What the task asks |
The lines below are to be quoted exactly, from the first through the one that contains "cellsWf ((k, v)".
======== Material provided ========
-- ==== Sys2Proof/Laws/Memory.lean ====
section
/-! SUPPORT. Laws of the stacks' memory: a byte reads as it was last written, and every operation keeps the canonical form. -/

namespace Sys2Proof.Machine

/-- Every place of a cell list lies above `a`, and none holds zero. -/
def cellsAbove (a : Nat) (c : List Host.Cell) : Prop := ∀ e ∈ c, a < e.1 ∧ e.2 ≠ 0

theorem cellsWf_cons {k : Nat} {v : Byte} {rest : List Host.Cell} :
    cellsWf ((k, v) :: rest) = true ↔ v ≠ 0 ∧ cellsAbove k rest ∧ cellsWf rest = true := by
  induction rest generalizing k v with
  | nil => simp [cellsWf, cellsAbove]
  | cons e rest ih =>
    obtain ⟨k', v'⟩ := e
    have h := @ih k' v'
    constructor
    · intro hw
      simp only [cellsWf, Bool.and_eq_true, decide_eq_true_eq, bne_iff_ne, ne_eq] at hw
      obtain ⟨⟨hk, hv⟩, hr⟩ := hw
      refine ⟨hv, ?_, hr⟩
      have hr' := h.mp hr
      intro e he
      rcases List.mem_cons.mp he with rfl | he
      · exact ⟨hk, hr'.1⟩
      · exact ⟨Nat.lt_trans hk (hr'.2.1 e he).1, (hr'.2.1 e he).2⟩
    · rintro ⟨hv, ha, hr⟩
      have hk := (ha (k', v') (List.mem_cons_self ..)).1
      simp only [cellsWf, Bool.and_eq_true, decide_eq_true_eq, bne_iff_ne, ne_eq]
      exact ⟨⟨hk, hv⟩, hr⟩

theorem cellsAbove_cellWrite {a k : Nat} {b : Byte} {c : List Host.Cell} (h : cellsAbove a c) (hk : a < k) :
    cellsAbove a (cellWrite c k b) := by
  induction c with
  | nil =>
    intro e he
    unfold cellWrite at he
    split at he
    · exact absurd he (List.not_mem_nil)
    · next hb => rw [List.mem_singleton.mp he]; exact ⟨hk, hb⟩
  | cons x c ih =>
    obtain ⟨k', v'⟩ := x
    have hc : cellsAbove a c := fun e he => h e (List.mem_cons_of_mem _ he)
    have hx := h (k', v') (List.mem_cons_self ..)
    intro e he
    simp only [cellWrite] at he
    split at he
    · split at he
      · exact h e he
      · next hb =>
        rcases List.mem_cons.mp he with rfl | he
        · exact ⟨hk, hb⟩
        · exact h e he
    · split at he
      · split at he
        · exact hc e he
        · next hb =>
          rcases List.mem_cons.mp he with rfl | he
          · exact ⟨hx.1, hb⟩
          · exact hc e he
      · rcases List.mem_cons.mp he with rfl | he
        · exact hx
        · exact ih hc e he

/-- A write keeps the canonical form. -/
theorem cellsWf_cellWrite {c : List Host.Cell} (a : Nat) (b : Byte) (h : cellsWf c = true) : cellsWf (cellWrite c a b) = true := by
  induction c with
  | nil =>
    unfold cellWrite
    split
    · rfl
    · next hb => simpa [cellsWf] using hb
  | cons x c ih =>
    obtain ⟨k, v⟩ := x
    obtain ⟨hv, ha, hc⟩ := cellsWf_cons.mp h
    simp only [cellWrite]
    split
    · next hk =>
      split
      · exact h
      · next hb =>
        refine cellsWf_cons.mpr ⟨hb, ?_, h⟩
        intro e he
        rcases List.mem_cons.mp he with rfl | he
        · exact ⟨hk, hv⟩
        · exact ⟨Nat.lt_trans hk (ha e he).1, (ha e he).2⟩
    · split
      · split
        · exact hc
        · next hb => exact cellsWf_cons.mpr ⟨hb, ha, hc⟩
      · next h1 h2 => exact cellsWf_cons.mpr ⟨hv, cellsAbove_cellWrite ha (by omega), ih hc⟩

theorem cellsWf_cellWriteN {c : List Host.Cell} (a : Nat) (bs : List Byte) (h : cellsWf c = true) : cellsWf (cellWriteN c a bs) = true := by
  induction bs generalizing c a with
  | nil => exact h
  | cons b bs ih => exact ih (a + 1) (cellsWf_cellWrite a b h)

theorem cellsWf_filter {c : List Host.Cell} (p : Host.Cell → Bool) (h : cellsWf c = true) : cellsWf (c.filter p) = true := by
  induction c with
  | nil => rfl
  | cons x c ih =>
    obtain ⟨k, v⟩ := x
    obtain ⟨hv, ha, hc⟩ := cellsWf_cons.mp h
    by_cases hp : p (k, v) = true
    · simp only [List.filter, hp]
      exact cellsWf_cons.mpr ⟨hv, fun e he => ha e (List.mem_filter.mp he).1, ih hc⟩
    · simpa [List.filter, hp] using ih hc

theorem cellsWf_cellDrop {c : List Host.Cell} (a n : Nat) (h : cellsWf c = true) : cellsWf (cellDrop c a n) = true := cellsWf_filter _ h

theorem cellRead_above {c : List Host.Cell} {a : Nat} (h : cellsAbove a c) : cellRead c a = 0 := by
  induction c with
  | nil => rfl
  | cons x c ih =>
    obtain ⟨k, v⟩ := x
    have hk := (h (k, v) (List.mem_cons_self ..)).1
    have hne : k ≠ a := by omega
    simp only [cellRead, hne, if_false]
    exact ih fun e he => h e (List.mem_cons_of_mem _ he)

/-- A place reads as it was written. -/
theorem cellRead_cellWrite_same {c : List Host.Cell} (a : Nat) (b : Byte) (h : cellsWf c = true) :
    cellRead (cellWrite c a b) a = b := by
  induction c with
  | nil =>
    unfold cellWrite
    split
    · next hb => simp [cellRead, hb]
    · simp [cellRead]
  | cons x c ih =>
    obtain ⟨k, v⟩ := x
    obtain ⟨_, ha, hc⟩ := cellsWf_cons.mp h
    simp only [cellWrite]
    split
    · next hk =>
      split
      · next hb =>
        have hne : k ≠ a := by omega
        simp only [cellRead, hne, if_false, hb]
        exact cellRead_above fun e he => ⟨Nat.lt_trans hk (ha e he).1, (ha e he).2⟩
      · simp [cellRead]
    · split
      · next he =>
        subst he
        split
        · next hb => rw [hb]; exact cellRead_above ha
        · simp [cellRead]
      · next h1 h2 =>
        have hne : k ≠ a := fun e => h2 e.symm
        simp only [cellRead, hne, if_false]
        exact ih hc

/-- A write leaves every other place as it was. -/
theorem cellRead_cellWrite_ne (c : List Host.Cell) {a x : Nat} (b : Byte) (h : x ≠ a) : cellRead (cellWrite c a b) x = cellRead c x := by
  have h' : a ≠ x := Ne.symm h
  induction c with
  | nil =>
    unfold cellWrite
    split
    · rfl
    · simp [cellRead, h']
  | cons y c ih =>
    obtain ⟨k, v⟩ := y
    simp only [cellWrite]
    split
    · split
      · rfl
      · simp [cellRead, h']
    · split
      · next he =>
        subst he
        split <;> simp [cellRead, h']
      · simp only [cellRead, ih]

theorem cellRead_cellWriteN_ne (c : List Host.Cell) (a : Nat) (bs : List Byte) {x : Nat} (h : x < a ∨ a + bs.length ≤ x) :
    cellRead (cellWriteN c a bs) x = cellRead c x := by
  induction bs generalizing c a with
  | nil => rfl
  | cons b bs ih =>
    have hl : (b :: bs).length = bs.length + 1 := rfl
    rw [hl] at h
    rw [cellWriteN, ih _ (a + 1) (by omega)]
    exact cellRead_cellWrite_ne _ _ (by omega)

theorem cellRead_cellWriteN_same {c : List Host.Cell} (a : Nat) (bs : List Byte) (k : Nat) (hw : cellsWf c = true) (hk : k < bs.length) :
    cellRead (cellWriteN c a bs) (a + k) = byteAt bs k := by
  induction bs generalizing c a k with
  | nil => simp at hk
  | cons b bs ih =>
    cases k with
    | zero =>
      rw [cellWriteN, cellRead_cellWriteN_ne _ _ _ (by omega)]
      simpa [byteAt] using cellRead_cellWrite_same a b hw
    | succ k =>
      rw [cellWriteN, show a + (k + 1) = (a + 1) + k by omega, ih (a + 1) k (cellsWf_cellWrite a b hw) (by simpa using hk)]
      simp [byteAt]

theorem cellRead_cellDrop_out (c : List Host.Cell) {a n x : Nat} (h : x < a ∨ a + n ≤ x) : cellRead (cellDrop c a n) x = cellRead c x := by
  induction c with
  | nil => rfl
  | cons y c ih =>
    obtain ⟨k, v⟩ := y
    by_cases hp : k < a ∨ a + n ≤ k
    · have : (decide (k < a) || decide (a + n ≤ k)) = true := by simpa using hp
      simp only [cellDrop, List.filter, this, cellRead]
      split
      · rfl
      · exact ih
    · have : (decide (k < a) || decide (a + n ≤ k)) = false := by simpa using hp
      have hne : k ≠ x := by omega
      simp only [cellDrop, List.filter, this, cellRead, hne, if_false]
      exact ih

theorem cellRead_cellDrop_in (c : List Host.Cell) {a n x : Nat} (h : a ≤ x) (h' : x < a + n) : cellRead (cellDrop c a n) x = 0 := by
  induction c with
  | nil => rfl
  | cons y c ih =>
    obtain ⟨k, v⟩ := y
    by_cases hp : k < a ∨ a + n ≤ k
    · have hd : (decide (k < a) || decide (a + n ≤ k)) = true := by simpa using hp
      have hne : k ≠ x := by omega
      simp only [cellDrop, List.filter, hd, cellRead, hne, if_false]
      exact ih
    · have hd : (decide (k < a) || decide (a + n ≤ k)) = false := by simpa using hp
      simp only [cellDrop, List.filter, hd]
      exact ih

/-! ### The operations that write memory keep its form -/

theorem memWrite_wf {s : State} (a : Nat) (bs : List Byte) (h : Memory.wf s.mem = true) : Memory.wf (memWrite s a bs).mem = true :=
  cellsWf_cellWriteN _ _ h

theorem zeroRange_wf {s : State} (off n : Nat) (h : Memory.wf s.mem = true) : Memory.wf (zeroRange s off n).mem = true :=
  cellsWf_cellDrop _ _ h

theorem unpoison_wf {s : State} (line : Nat) (h : Memory.wf s.mem = true) : Memory.wf (unpoison s line).mem = true := h

theorem poisonLine_wf {s : State} (line : Nat) (h : Memory.wf s.mem = true) : Memory.wf (poisonLine s line).mem = true := by
  unfold poisonLine
  split
  · exact h
  · exact h

theorem linePut_cells (s : State) (line : Nat) (key bs : List Byte) :
    (linePut s line key bs).mem.cells = cellWriteN s.mem.cells (line * 128) (slice bs 0 128) := by
  unfold linePut
  generalize slice bs 0 128 = l
  split <;> simp only [unstick]

theorem linePut_wf {s : State} (line : Nat) (key bs : List Byte) (h : Memory.wf s.mem = true) :
    Memory.wf (linePut s line key bs).mem = true := by
  have hc : cellsWf (linePut s line key bs).mem.cells = true := by
    rw [linePut_cells]
    generalize slice bs 0 128 = l
    exact cellsWf_cellWriteN _ _ h
  exact hc

theorem reset_memory_wf : Memory.wf State.reset.mem = true := rfl

end Sys2Proof.Machine
end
========
Answer to this task |
-- ==== Sys2Proof/Laws/Memory.lean ====
section
/-! SUPPORT. Laws of the stacks' memory: a byte reads as it was last written, and every operation keeps the canonical form. -/

namespace Sys2Proof.Machine

/-- Every place of a cell list lies above `a`, and none holds zero. -/
def cellsAbove (a : Nat) (c : List Host.Cell) : Prop := ∀ e ∈ c, a < e.1 ∧ e.2 ≠ 0

theorem cellsWf_cons {k : Nat} {v : Byte} {rest : List Host.Cell} :
    cellsWf ((k, v) :: rest) = true ↔ v ≠ 0 ∧ cellsAbove k rest ∧ cellsWf rest = true := by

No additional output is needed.